For this purpose we’ll use the ets function from the R forecast package, which allows us to treat the string of scores that a player has recorded over a period as a time series, thereby recognising both the magnitude of and order in which scores were registered. More specifically, we’ll estimate a one-period ahead forecast SC score for a player based on his most recent N games played sometime during the past D days. We’ll try a range of values for N and D, and for the other parameters described in the following paragraphs, and select a joint set of parameter values that provide the best fit based on a metric described below.
(Technical note: we use players’ actual SC scores and do not adjust them for the time spent on the ground because we’re interested in each player’s actual “output” as measured by his SC score, not what he or she might have produced had he or she been on the field for every minute of the contest. Implicitly, we assume that a player’s average minutes per game in the sample data is a reasonable proxy for minutes per game in future matches. In treating the string of SC scores as a time series, we also ignore the time period that elapses between subsequent games. A player’s second-most recent game is treated as having occurred twice as long ago as his most-recent, regardless of how distant in time it was compared to his most-recent. The fact that we only consider games played in the past D days does ameliorate this issue somewhat)
The ets function requires that we provide a number of parameters.
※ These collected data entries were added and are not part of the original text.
-- ==== Sys2Proof/Machine/Install.lean ====
section
/-! DEFINITION. Ihlyan images: checks, the reader and the members of an installation, shard repair, the catalogue and its
synchronization (09_vault_and_model_images, R241 to R268). The layouts of the messages' contents that the spec gives in words only are
in notes/assumptions/46.md. -/
namespace Sys2Proof.Machine

/-! ### Images (R250 to R253) -/

/-- A shard table entry (R251). -/
def shardRow (bs : List Byte) : Shard :=
  { index := field bs 0 4, row := field bs 4 1, col := field bs 5 1, kind := field bs 6 1, prot := bit (field bs 7 1) 0,
    offset := field bs 8 8, length := field bs 16 8, checkOff := field bs 24 8, digest := slice bs 32 32 }

/-- Bytes of a shard's check array. -/
def Shard.checkLen (h : Shard) : Nat := h.length / 4096 * 4

/-- The head of an image: header, table and signature, one after the other. -/
def imageHead (image : List Byte) : List Byte :=
  image.take (256 + 64 * field image 36 2) ++ slice image (field image 56 8) (field image 64 4)

/-- The shard table of a head. -/
def headShards (hd : List Byte) : List Shard := (pieces 64 (field hd 36 2) (hd.drop 256)).map shardRow

/-- The signed message M and its digest (R252). -/
def headMessage (hd : List Byte) : List Byte := hd.take (256 + 64 * field hd 36 2)
def headDigest (hd : List Byte) : List Byte := shake256 32 (headMessage hd)

/-- Two shards' data and check arrays do not overlap. -/
def shardsApart (a b : Shard) : Bool :=
  [(a.offset, a.length), (a.checkOff, a.checkLen)].all fun p => [(b.offset, b.length), (b.checkOff, b.checkLen)].all fun q =>
    !(overlaps p.1 p.2 q.1 q.2)

/-- A shard entry stands by itself. -/
def shardOk (rows cols payload : Nat) (i : Nat) (raw : List Byte) (kind : Nat) : Bool :=
  let h := shardRow raw
  h.index = i && (h.row < rows || h.row = 0xFF) && (h.col < cols || h.col = 0xFF) && h.kind ≤ 7 && field raw 7 1 ≤ 1 &&
    h.offset % 4096 = 0 && h.length ≠ 0 && h.length % 4096 = 0 && h.offset + h.length ≤ payload && h.checkOff + h.checkLen ≤ payload &&
    !(overlaps h.offset h.length h.checkOff h.checkLen) && (h.row = 0xFF || h.prot) && (kind ≠ 1 || h.kind = 6)

/-- The publisher key and signature of an image hold (R253, R469). -/
def State.signatureOk (s : State) (hd : List Byte) : Bool :=
  match findKey s.sec.keys (field hd 32 4) with
  | none => false
  | some k =>
    !k.revoked && k.sigSet = field hd 7 1 && field hd 64 4 = sigLength (field hd 7 1) && sigLength (field hd 7 1) ≠ 0 &&
      Config.xmssVerify k.key (headMessage hd) (slice hd (256 + 64 * field hd 36 2) (field hd 64 4))

/-- The header's own fields hold (R250, R253): the table stands at 256, and header, table, signature and payload in that order. -/
def headerOk (hd : List Byte) : Bool :=
  let f := field hd
  let n := f 36 2
  let rank := f 40 1
  f 0 4 = 0x594C4849 && f 4 2 = 1 && f 6 1 ≤ 1 && f 8 2 = 0x424 && (f 10 1 = 0xA1 || f 10 1 = 0xA2) && f 11 1 = 0 && f 12 4 ≠ 0 && 1 ≤ n &&
    1 ≤ f 38 1 && f 38 1 ≤ 8 && 1 ≤ f 39 1 && f 39 1 ≤ 8 && allZero (slice hd 41 7) && f 48 8 = 256 && 256 + 64 * n ≤ f 56 8 &&
    allZero (slice hd 68 4) && f 72 8 % 4096 = 0 && f 80 8 % 4096 = 0 && f 56 8 + f 64 4 ≤ f 72 8 && f 72 8 + f 80 8 ≤ f 88 8 &&
    allZero (slice hd 112 144) && (if f 6 1 = 1 then 1 ≤ rank && rank ≤ 128 else rank = 0 && allZero (slice hd 96 16))

/-- The status of R253 for a head: OK, IMAGE_REJECTED or ALREADY_INSTALLED. `again` leaves the last test out. -/
def State.imageStatus (s : State) (hd : List Byte) (again : Bool) : Nat :=
  let f := field hd
  let raws := pieces 64 (f 36 2) (hd.drop 256)
  let shards := headShards hd
  let apart := shards.all fun a => shards.all fun b => b.index ≤ a.index || shardsApart a b
  if !(headerOk hd) || hd.length < 256 + 64 * f 36 2 + f 64 4 ||
      !(raws.zipIdx.all fun p => shardOk (f 38 1) (f 39 1) (f 80 8) p.2 p.1 (f 6 1)) || !apart || !(s.signatureOk hd) then
    stIMAGE_REJECTED
  else if !again && s.vault.catalogue.any (fun c => c.imageId == f 16 16 && f 12 4 ≤ c.gen) then stALREADY_INSTALLED
  else stOK

/-! ### Who keeps what (R254) -/

/-- A shard addresses a coordinate. -/
def Shard.at_ (h : Shard) (r c : Nat) : Bool := (h.row = r || h.row = 0xFF) && (h.col = c || h.col = 0xFF)

/-- A shard is kept at a coordinate of a grid of `rows`: the spare row keeps the protected shards of its column. -/
def Shard.keptAt (h : Shard) (r c : Nat) : Bool :=
  if r = 8 then h.prot && (h.col = c || h.col = 0xFF) else h.at_ r c

/-- Bit of a coordinate in a member mask. -/
def memberBit (r c : Nat) : Nat := 9 * c + r

/-- Members of a mask as (row, column). -/
def maskMembers (m : Nat) : List (Nat × Nat) :=
  ((List.range 72).filter (bit m)).map fun b => (b % 9, b / 9)

/-- A coordinate that some shard addresses, that the mask omits, and that would keep an unprotected shard (R257). -/
def groupIncomplete (hd : List Byte) (mask : Nat) : Bool :=
  (List.range (field hd 38 1)).any fun r => (List.range (field hd 39 1)).any fun c =>
    !(bit mask (memberBit r c)) && (headShards hd).any fun h => h.at_ r c && !h.prot

/-- Bytes of a shard's stream: data, then check array. -/
def Shard.stream (h : Shard) : Nat := h.length + h.checkLen

/-! ### Messages of an installation (R256) -/

def kBEGIN : Nat := 0x20
def kACCEPT : Nat := 0x21
def kREFUSE : Nat := 0x22
def kCREDIT : Nat := 0x23
def kDATA : Nat := 0x24
def kEND : Nat := 0x25
def kREPORT : Nat := 0x26
def kREPAIR : Nat := 0x27
def kCOMMIT : Nat := 0x28
def kABORT : Nat := 0x29
def kCOMMITTED : Nat := 0x2A

/-- A message to another module's hub. -/
def State.instMsg (s : State) (kind module tag status : Nat) (payload : List Byte) : State :=
  s.sendControl kind false { Msg.blank with dest := BitVec.ofNat 14 (module * 8 + 4), src := BitVec.ofNat 14 (s.node 4),
                                            status := BitVec.ofNat 16 status, tag := BitVec.ofNat 32 tag, payload := payload }

/-- A message to every member. -/
def State.instAll (s : State) (kind tag : Nat) (m : Msg) : State :=
  s.sendControl kind false { m with dest := Config.installGroup, src := BitVec.ofNat 14 (s.node 4), mcast := true,
                                    tag := BitVec.ofNat 32 tag }

/-- Module that sent a message. -/
def msgModule (m : Msg) : Nat := m.src.toNat / 8

/-! ### The catalogue -/

/-- Entry of an image generation. -/
def State.entryOf (s : State) (id gen : Nat) : Option CatEntry := s.vault.catalogue.find? fun c => c.imageId == id && c.gen == gen

/-- A catalogue entry by index. -/
def State.entryAt (s : State) (i : Nat) : Option CatEntry := s.vault.catalogue.find? fun c => c.index == i

/-- Lowest free entry. -/
def State.freeEntry (s : State) : Option Nat := (List.range 4096).find? fun i => (s.entryAt i).isNone

/-- A change of STATE with its record (R262). -/
def State.entryState (s : State) (origin reader : Nat) (c : CatEntry) (state : Nat) : State :=
  (s.setEntry { c with state := state }).hand origin (objImage reader c.index c.gen) (imageVal c c.state) (imageVal c state)

/-- An entry removed with its pages and its record (R261, R264, R265). -/
def State.removeEntry (s : State) (origin reader : Nat) (c : CatEntry) : State :=
  let s := (s.bumpIf (c.state = 1 || c.state = 2) 0x80028).freeExtent c
  let s := s.setVault { s.vault with catalogue := s.vault.catalogue.filter (fun x => x.index ≠ c.index) }
  s.hand origin (objImage reader c.index c.gen) (imageVal c c.state) (imageVal c 0)

/-- Logical pages neither in use nor reserved, lowest first, at most `n` (R241, R257). -/
def State.freeVault (s : State) (n : Nat) : List Nat :=
  let used := s.vault.inUse
  ((List.range (used.length + n)).filter fun p => !(used.contains p) && p < vaultPages).take n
One of those parameters is alpha, a smoothing parameter, and another is a parameter to define the model type we are fitting. We’ll set that latter parameter to “ZNN”, the two N’s of which mean that we’re assuming the underlying SC data has no trend or seasonality, and the Z of which means that we’re allowing the algorithm to determine the error type (refer to the previously linked PDF for more details).
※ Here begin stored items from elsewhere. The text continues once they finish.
/-- One record added; `routes` are the instance's routing tables. None where its chapter refuses it. -/
def State.addRec (s : State) (inst base area : Nat) (routes : List (Nat × RouteTable)) (l : Loaded) (r : Rec) : Option Loaded :=
  match r.type with
  | 0 => some l
  | 1 =>
    match parseSched r.table with
    | some (x, i, gen) => if l.sched.isNone && i = inst then some { l with sched := some (x, gen) } else none
    | none => none
  | 2 => (parseSlots r.table).bind fun t => if s.slotRateOk t then some { l with slots := l.slots ++ [t] } else none
  | 3 => (parseList r).map fun p => { l with lists := l.lists ++ [p] }
  | 4 =>
    (parseColls base r).bind fun ds =>
      if ds.any (fun d => l.colls.any fun e => e.index == d.index) then none else some { l with colls := l.colls ++ ds }
  | 5 =>
    (parseRoute r.table).bind fun p =>
      if r.id < 256 && p.1.fits area && l.routes.all (fun q => q.1 ≠ r.id) then some { l with routes := l.routes ++ [(r.id, p.1, p.2)] }
      else none
  | 6 => (parseSampler r.table).bind fun p => if l.sampler.isNone then some { l with sampler := some p } else none
  | 7 => (parseDict r).bind fun d => if r.id < 8 then some (l.addDict r.id d) else none
  | 8 =>
    (parseConfig r.table routes).bind fun p =>
      if l.cfgs.all (fun q => q.2.1 ≠ p.2.1) then some { l with cfgs := l.cfgs ++ [(p.1, p.2.1, p.2.2)] } else none
  | 9 => (parseBudget r.table).bind fun b => if l.budget.isNone then some { l with budget := some b } else none
  | _ => none

/-- All records, in order. -/
def State.addRecs (s : State) (inst base area : Nat) (routes : List (Nat × RouteTable)) : List Rec → Loaded → Option Loaded
  | [], l => some l
  | r :: rs, l => (s.addRec inst base area routes l r).bind (s.addRecs inst base area routes rs)

/-- The schedule generation of a load, with what binds with it and its configuration as a module number. -/
def Loaded.schedule (l : Loaded) (cfgOf : Nat → Nat) : Option (Sched × Nat) :=
  l.sched.map fun p =>
    ({ p.1 with config := cfgOf p.1.config, slotTables := l.slots, lists := l.lists, colls := l.colls, budget := l.budget }, p.2)

/-- Consecutive STATE pages from an instance page on hold `n` bytes (R370, R372). -/
def statePages (m : List PageMapEntry) (page n : Nat) : Bool :=
  (List.range (cdiv n 65536)).all fun k =>
    m.any fun e => e.stack == bits page 0 5 && e.lpage == bits page 5 20 + k && e.cls == 5

/-- The logit areas fit (R372). -/
def SamplerRec.areasOk (x : SamplerRec) (m : List PageMapEntry) (maxRows : Nat) : Bool :=
  statePages m x.logitPage (x.rowBytes * maxRows) &&
    (x.dlogitPage = 0xFFFFFFFF || statePages m x.dlogitPage (x.rowBytes * maxRows))

/-- MAX_ROWS of an instance's current budget. -/
def Inst.maxRows (x : Inst) : Nat :=
  match x.sched.current with
  | some g => match g.val.budget with | some b => b.maxRows | none => 0
  | none => 0

/-- The current budget of an instance. -/
def Inst.budget (x : Inst) : Option Budget := x.sched.current.bind fun g => g.val.budget

/-! ### Loads that wait for a slot (R76, R210, R271, R348, R373) -/

/-- Frame dies of an instance's configurations. -/
def State.instDies (s : State) (i : Nat) : List Nat :=
  ((s.serve.cfgs.filter fun c => c.inst == i).flatMap fun c => c.gens.slots.flatMap fun g => g.val.ctxs.map fun x => x.id.bead.die.val).eraseDups

/-- A generation's beat: its effective beat, or the first boundary after it loads (R211, R348). -/
def State.dueBeat (s : State) (due : Nat) : Nat := if due ≤ s.time.beat then s.time.beat + 1 else due

/-- A late placement, when the generation becomes current (R211, R214, R414). -/
def State.latePlacement (s : State) (i id gen : Nat) : State :=
  let s := (s.instDies i).foldl (fun s d => s.bump (rFrame d 0xB8)) s
  s.instEvent 0x12 i 0xFF 0 locNone (leBytes 1 id ++ zeros 3 ++ leBytes 4 gen)

/-- The adapter table of a slot. -/
def Inst.adapter (x : Inst) (slot : Nat) : GenTable Adapter := (findKey x.adapters slot).getD GenTable.empty

/-- The routing table of a ROUTE_ID. -/
def Inst.route (x : Inst) (id : Nat) : GenTable RouteTable := (findKey x.routes id).getD GenTable.empty

/-- BOUND of a catalogue entry changed. -/
def State.bind (s : State) (entry : Nat) (up : Bool) : State :=
  match s.entryAt entry with
  | some c => s.setEntry { c with bound := if up then c.bound + 1 else c.bound - 1 }
  | none => s

/-- An adapter generation leaves: its pages and its binding (R271). -/
def State.dropAdapter (s : State) (i : Nat) (a : Adapter) : State :=
  let x := s.inst i
  let mine := x.pageMap.filter fun e => a.pages.contains (e.stack, e.lpage)
  let s := s.setInst i { x with pageMap := x.pageMap.filter fun e => !(a.pages.contains (e.stack, e.lpage)) }
  (s.freePoolPages i ((mine.filter (·.present)).map fun e => (e.stack, e.phys))).bind a.entry false

/-- An adapter slot's table replaced; generations that leave are dropped. -/
def State.setAdapter (s : State) (i slot : Nat) (t : GenTable Adapter) : State :=
  let x := s.inst i
  let gone := goneGens (x.adapter slot) t
  gone.foldl (fun s g => s.dropAdapter i g.val) (s.setInst i { x with adapters := putKey x.adapters slot t })

/-- Pages of the adapter's shards (page data, vault page), in order. -/
def CatEntry.adapterPages (c : CatEntry) : List Nat :=
  (c.shards.filter fun h => h.kind = 6 && c.kept.contains h.index).flatMap c.dataPages

/-- First instance page of a stack past every one in use. -/
def Inst.nextLpage (x : Inst) (k : Nat) : Nat :=
  (x.pageMap.filter fun e => e.stack == k).foldl (fun m e => max m (e.lpage + 1)) 0

/-- One instance page given its physical page and its vault copy. -/
def State.placePage (s : State) (i k lpage phys cls : Nat) (vault : Option Nat) : State :=
  let x := s.inst i
  let s := s.setInst i { x with pageMap := x.pageMap ++ [⟨k, lpage, phys, true, vault, cls⟩] }
  match vault with
  | some v => s.storeAt (mpaPage k phys) (s.load (mpaVault (v * 65536)) 65536)
  | none => s

/-- The adapter's pages allocated, read and copied (R249, R271): WEIGHT pages spread over the stacks in turn
(notes/assumptions/50.md). -/
def State.loadAdapter (s : State) (i : Nat) (c : CatEntry) (reads : List Check) : Except Nat Adapter × State :=
  let vs := c.adapterPages
  let plan := (List.range 24).map fun k => (k, (vs.zipIdx.filter fun p => p.2 % 24 = k).length, 0)
  match s.allocateAll i plan [] with
  | (.error e, s) => (.error e, s)
  | (.ok got, s) =>
    match s.readVault vs reads with
    | (false, _, s) => (.error stSHARD_FAULT, s.freePoolPages i got.flatten)
    | (true, _, s) =>
    let vk := fun k : Nat => (vs.zipIdx.filter fun p => p.2 % 24 = k).map (·.1)
    let put := fun (a : State × List (Nat × Nat)) (p : List (Nat × Nat) × Nat) =>
      (p.1.zip (vk p.2)).foldl (fun (a : State × List (Nat × Nat)) q =>
        let l := (a.1.inst i).nextLpage p.2
        (a.1.placePage i p.2 l q.1.2 0 (some q.2), a.2 ++ [(p.2, l)])) a
    let r := got.zipIdx.foldl put (s, [])
    (.ok ⟨c.index, r.2⟩, r.1)

/-- The COMMAND record of a load, and the completion that waits on it (R399, R401). -/
def State.loadDone (s : State) (w : WaitLoad) : State :=
  s.handCq w.origin false w.object [] w.digest (w.cqe.map fun q => { q with status := stOK })

/-- A load placed in the free slot of its table; none where both slots are in use. -/
def State.placeLoad (s : State) (w : WaitLoad) : Option State :=
  let i := bits w.object 16 4
  let x := s.inst i
  let now := s.time.beat
  match w.what with
  | .sched v gen due =>
    if !x.sched.hasRoom || !(v.slotTables.all s.canSlot) then none
    else
      let s := s.setInst i { x with sched := x.sched.load gen v (s.dueBeat due) }
      some ((v.slotTables.foldl (fun s t => s.loadSlot t (s.dueBeat due)) s).loadDone w)
  | .route id v gen due =>
    if !(x.route id).hasRoom then none
    else
      let late := if due ≤ now then x.lateRoutes ++ [(id, gen)] else x.lateRoutes
      some ((s.setInst i { x with routes := putKey x.routes id ((x.route id).load gen v (s.dueBeat due)), lateRoutes := late }).loadDone w)
  | .sampler v gen =>
    if !x.sampler.hasRoom then none
    else
      let s := (s.setInst i { x with sampler := x.sampler.enter now gen v }).loadDone w
      some (s.genRecord 6 i 0 x.sampler.cur (some gen))
  | .config num v gen due =>
    match s.cfg num with
    | none => some (s.loadDone w)
    | some c => if !c.gens.hasRoom then none else some ((s.setGens num (c.gens.load gen v (s.dueBeat due))).loadDone w)
  | .adapter slot v gen reads =>
    if !(x.adapter slot).hasRoom then none
    else
      match s.entryAt v.entry with
      | none => some (s.loadDone w)
      | some c =>
        match s.loadAdapter i c reads with
        | (.error e, s) => some (match w.cqe with | some q => s.cqWrite { q with status := e } | none => s)
        | (.ok a, s) =>
          let old := (x.adapter slot).cur
          let key := (x.adapter slot).freshGen gen
          let s := (s.bind c.index true).setAdapter i slot ((x.adapter slot).enter now key a)
          some ((s.loadDone w).genRecord typeAdapter i slot old (some key))
  | .slots v => if s.canSlot v then some (s.loadSlot v (now + 1)) else none

/-- A load placed now, or left to wait. -/
def State.load_ (s : State) (w : WaitLoad) : State :=
  match s.placeLoad w with
  | some s => s
  | none =>
    let s : State := match w.what with | .sampler _ _ => s.bump 0xA0030 | _ => s
    { s with serve := { s.serve with waits := s.serve.waits ++ [w] } }

/-- Waiting loads placed in their order where a slot has come free. -/
def State.retryLoads (s : State) : State :=
  s.serve.waits.foldl (fun s w => match s.placeLoad w with
    | some s => { s with serve := { s.serve with waits := s.serve.waits.erase w } }
    | none => s) s

/-! ### INSTANCE_CREATE, INSTANCE_RESTART, INSTANCE_RELEASE (R341, R342) -/

/-- INSTANCE_CREATE (R263, R265, R296, R341, R487). -/
def State.createInst (s : State) (j : Job) : State :=
  let a := j.cmd.args
  let i := j.cmd.inst.val
  let x := s.inst i
  let owner := field a 20 1
  let entry := s.entryOf (field a 0 16) (field a 16 4)
  if owner = 0 || owner > 9 || !(argsZero a 21 23) then s.fail j stINVALID_FIELD
  else if !s.svc.hbmReady then s.fail j stNOT_READY
  else if x.state != .free then s.fail j stBUSY
  else
    match entry with
    | none => s.fail j stINVALID_FIELD
    | some c =>
      if c.state = 4 then s.fail j stIMAGE_STALE
      else if c.state ≠ 3 || c.kind ≠ 0 then s.fail j stINVALID_FIELD
      else if s.fab.row = 8 then s.fail j stSPARE_ROLE
      else
        let s := (s.bind c.index true).setInst i { Inst.reset with state := .created, owner := owner, entry := some c.index }
        s.instDone j x stOK

def execInstanceCreate (c : Cmd) (s : State) : Res := .next (s.command 0x01 c ⟨onlyPf, true, none, true⟩ State.createInst)

/-- An instance with a page absent. -/
def Inst.hasAbsent (x : Inst) : Bool := x.pageMap.any fun e => !e.present

/-- INSTANCE_RESTART (R64, R341, R342). DESIGN CHOICE (notes/assumptions/40.md): an instance that lost pages while it was torn down
returns to PARTIAL. -/
def State.restartInst (s : State) (j : Job) : State :=
  let i := j.cmd.inst.val
  let x := s.inst i
  if !(argsZero j.cmd.args 0 44) then s.fail j stINVALID_FIELD
  else if x.state != .tornDown then s.fail j stNOT_READY
  else if (match x.sched.current with | some g => g.val.period != s.time.period | none => false) then s.fail j stPERIOD_MISMATCH
  else
    let y := { x with state := if x.hasAbsent then .part else .active, stopped := false, fired := (s.time.tick + 1, 0) }
    (s.setInst i y).instDone j x stOK

def execInstanceRestart (c : Cmd) (s : State) : Res := .next (s.command 0x04 c ⟨pfOrOwner, true, none, true⟩ State.restartInst)

/-- A final record without tokens for a request that ends outside a step (R384). -/
def State.endRecord (s : State) (i : Nat) (q : Seq) (status : Nat) : State :=
  s.tqWrite q.tq { req := q.req, inst := i, accepted := 0, drafted := 0, numeric := 0, final := true, reason := 0, drop := false,
                   clamp := false, replay := false, penFull := q.penFull, nonfin := false, status := status, tokens := [] }

/-- The outstanding fabric requests of an instance are abandoned: later responses are late (R315, R317). -/
def State.abandonRequests (s : State) (i : Nat) : State :=
  let mine := s.fab.requests.filter fun r => r.inst == i
  let held := (mine.flatMap (·.tiles)).foldl (fun (l : List Nat) t => l.erase t) s.mem.pendTiles
  let s := s.setMem { s.mem with pendTiles := held }
  s.setFab { s.fab with requests := s.fab.requests.filter (fun r => r.inst ≠ i), lost := s.fab.lost ++ mine.map (·.tag) }

/-- Everything an instance holds is freed, and its bindings with it (R263, R341). -/
def State.freeInst (s : State) (i : Nat) : State :=
  let x := s.inst i
  let nums := (s.serve.cfgs.filter fun c => c.inst == i).map (·.num)
  let s := nums.foldl State.invalidate s
  let s := (x.adapters.flatMap fun p => p.2.slots.map (·.val.entry)).foldl (fun s e => s.bind e false) s
  let s := match x.entry with | some e => s.bind e false | none => s
  let s := s.setMem { s.mem with pages := s.mem.pages.filter fun p => p.owner ≠ i }
  let s : State := { s with serve := { s.serve with
    cfgs := s.serve.cfgs.filter fun c => c.inst ≠ i, colls := s.serve.colls.filter fun c => c.inst ≠ i,
    waits := s.serve.waits.filter fun w => bits w.object 16 4 ≠ i } }
  s.abandonRequests i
When we run the ets function using a player’s SC history for a specified alpha, we’ll get an estimate - a forecast - of that player’s next SC score. We can think of that as an estimate of his current value, as measured by his next most-likely SC score.
Now for some players, this estimate will be based on very few games and so will be highly variable. To deal with this reality we will employ some regularisation, here assuming that, for players who’ve played fewer than Y games, they would have recorded a score of S in the “missing” games.
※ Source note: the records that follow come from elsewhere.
/-- The steps of a schedule (R65, R71, R76): the entries from one STEP_END, which is left out, to the next, around the cycle
(notes/assumptions/52.md). -/
def Sched.steps (v : Sched) : List StepPlan :=
  if v.entries.any fun e => e.kind = 9 then
    let c := cutStep v.entries
    stepsFrom v.cycle c.1 (v.entries.length + 1) c.2
  else []

/-- A step starts: it binds its generations, and its rows are composed (R76, R210, R348, R361, R362). -/
def State.startStep (s : State) (i : Nat) (g : GenSlot Sched) (p : StepPlan) : State :=
  let x := s.inst i
  let k := s.compose x
  let s := k.s
  let id := s.serve.stepNo
  let beat := s.time.beat
  let routes := x.routes.filterMap fun r => r.2.cur.map fun n => (r.1, n)
  let cfgs := (s.serve.cfgs.filter fun c => c.inst == i).filterMap fun c => c.gens.cur.map fun n => (c.num, n)
  let slots := s.fab.slotTabs.filterMap fun p => p.2.cur.map fun n => (p.1, n)
  let off := x.rowTable
  let r : StepRun :=
    { id := id, inst := i, index := x.stepIdx, start := beat, sched := g.gen, routes := routes, configs := cfgs, seqs := k.seqs,
      rowTable := off, slots := slots, numeric := 0, clamp := false, replay := false, late := 0, fail := none, overrun := false, window := k.window,
      endNo := p.endNo, left := p.left, deadline := s.time.clk + p.delta * s.beatTicks + p.tick }
  let reqs := k.seqs.map (·.req)
  let rows := k.seqs.flatMap fun q =>
    q.rowBytes (match x.seqs.find? (fun y => y.req == q.req) with | some y => y.slot | none => 0)
  let s := s.storeAt (mpaCs (x.csBase * 4096 + off)) rows
  let s := (s.setInst i { x with
    stepIdx := x.stepIdx + 1, sched := x.sched.hold g.gen id,
    routes := x.routes.map (fun r => (r.1, match r.2.cur with | some n => r.2.hold n id | none => r.2)),
    seqs := x.seqs.map fun q => if reqs.contains q.req then { q with busy := some id } else q }).bumpBy (rInst i 0x28)
      (x.seqs.length - k.seqs.length)
  let s : State := { s with serve := { s.serve with
    stepNo := id + 1, steps := s.serve.steps ++ [r],
    cfgs := s.serve.cfgs.map fun c => if c.inst == i then (match c.gens.cur with | some n => { c with gens := c.gens.hold n id } | none => c) else c } }
  let s := slots.foldl (fun s p => s.setSlotTab p.1 ((s.slotTab p.1).hold p.2 id)) s
  let targets := match g.val.budget with | some b => b.targets | none => []
  targets.foldl (fun s t => s.placeOn i t (rowHeader x.stepIdx k off beat)) s

/-- Every step whose first beat is the running one (R65, R71). -/
def State.startSteps (s : State) : State :=
  (List.range 16).foldl (fun s i =>
    match s.instRuns i, (s.inst i).sched.current with
    | true, some g =>
      (g.val.steps.filter fun p => p.boff == s.time.beat % g.val.cycle).foldl (fun s p => s.startStep i g p) s
    | _, _ => s) s

/-! ### Completion (R71, R163, R363, R382, R384) -/

/-- A token counted (R375): the table, and whether it was refused. -/
def countToken (cs : List (Nat × Nat)) (t : Nat) : List (Nat × Nat) × Bool :=
  match findKey cs t with
  | some c => (putKey cs t (min (c + 1) 0xFFFFFFFF), false)
  | none => if cs.length < 8192 then (cs ++ [(t, 1)], false) else (cs, true)

/-- Several tokens counted, with the number refused. -/
def countTokens (cs : List (Nat × Nat)) (ts : List Nat) : List (Nat × Nat) × Nat :=
  ts.foldl (fun a t => let r := countToken a.1 t; (r.1, a.2 + flag r.2)) (cs, 0)

/-- The automaton after a token (R371, R376); without one it stays. -/
def autStep (v : SamplerRec) (p : Sampling) (st t : Nat) : Nat := if p.mask < 2 then st else (v.stepFrom st t).getD st

/-- A token ends the automaton. -/
def autEnds (v : SamplerRec) (p : Sampling) (st : Nat) : Bool :=
  p.mask ≥ 2 && match (v.states[st]? : Option AutState) with | some a => a.isEnd | none => false

/-- The kept tokens of an emission and the reason it ends: 0 none, 1 STOP, 2 MAX_NEW, 3 AUTOMATON_END (R382). -/
def cutEmission (v : SamplerRec) (q : Seq) : Nat → Nat → List Nat → List Nat × Nat
  | _, _, [] => ([], 0)
  | st, e, t :: ts =>
    let st' := autStep v q.par st t
    if q.par.stops.contains t then ([t], 1)
    else if autEnds v q.par st' then ([t], 3)
    else if e + 1 ≥ q.maxNew then ([t], 2)
    else let r := cutEmission v q st' (e + 1) ts; (t :: r.1, r.2)

/-- The sampler record a request bound (R373). -/
def Inst.samplerOf (x : Inst) (q : Seq) : Option SamplerRec := (x.sampler.slot q.samplerGen).map (·.val)

/-- A request after a successful step that keeps `ts` tokens (R375, R376, R382). -/
def Seq.commit (q : Seq) (v : SamplerRec) (r : StepRun) (e : StepSeq) (ts : List Nat) : Seq × Nat :=
  let n := ts.length
  let prompt := if e.prefill && q.par.penPrompt then (q.prompt.drop e.pos).take e.rows else []
  let cs := countTokens q.counts (prompt ++ ts)
  let q := { q with
    counts := cs.1, penFull := q.penFull || cs.2 > 0, autState := ts.foldl (autStep v q.par) q.autState, emitted := q.emitted + n,
    newest := ts.getLast?.getD q.newest, lastServed := r.start, failures := 0, busy := none }
  if e.prefill then
    let done := q.done + e.rows
    let freed := if done ≥ q.prompt.length then promptTiles q.prompt.length else 0
    ({ q with done := done, kv := e.pos + e.rows, draftKv := e.pos + e.rows, csTiles := q.csTiles - freed }, cs.2)
  else
    ({ q with kv := e.pos + n, draftKv := min (e.pos + n) (e.pos + e.d),
              history := if e.d = 0 then q.history else (e.accepted :: q.history).take 4 }, cs.2)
The final estimate value of a player then will be a simple weighted average of the estimate we get from ets and this assumed score for the missing games.
In other words:
For players who have played Y games or more
Estimated Player Value = ets estimate
For players who have played fewer than Y games
Estimated Player Value = (ets estimate x number of games played + (Y - number of games played) x S) / Y
In essence, what we do for less-experienced players is drive their actual forecast Score back towards S, more strongly the fewer the games the player has played.
In all, we had four parameters to optimise, the final values for which were as follows:
N (the maximum number of games to include): 30 (roughly speaking then, for a player who regularly takes the field for his team, we’ll be including the last couple of seasons)
D (the maximum age of included games): 3 years (this ensures that we’re not considering games from too long ago)
Alpha (the smoothing parameter): 0.1 (this produces forecasts that are relatively slow to respond to the most recent games. It makes the forecasts behave somewhat like a raw average, though older SC scores are assigned slightly less weight)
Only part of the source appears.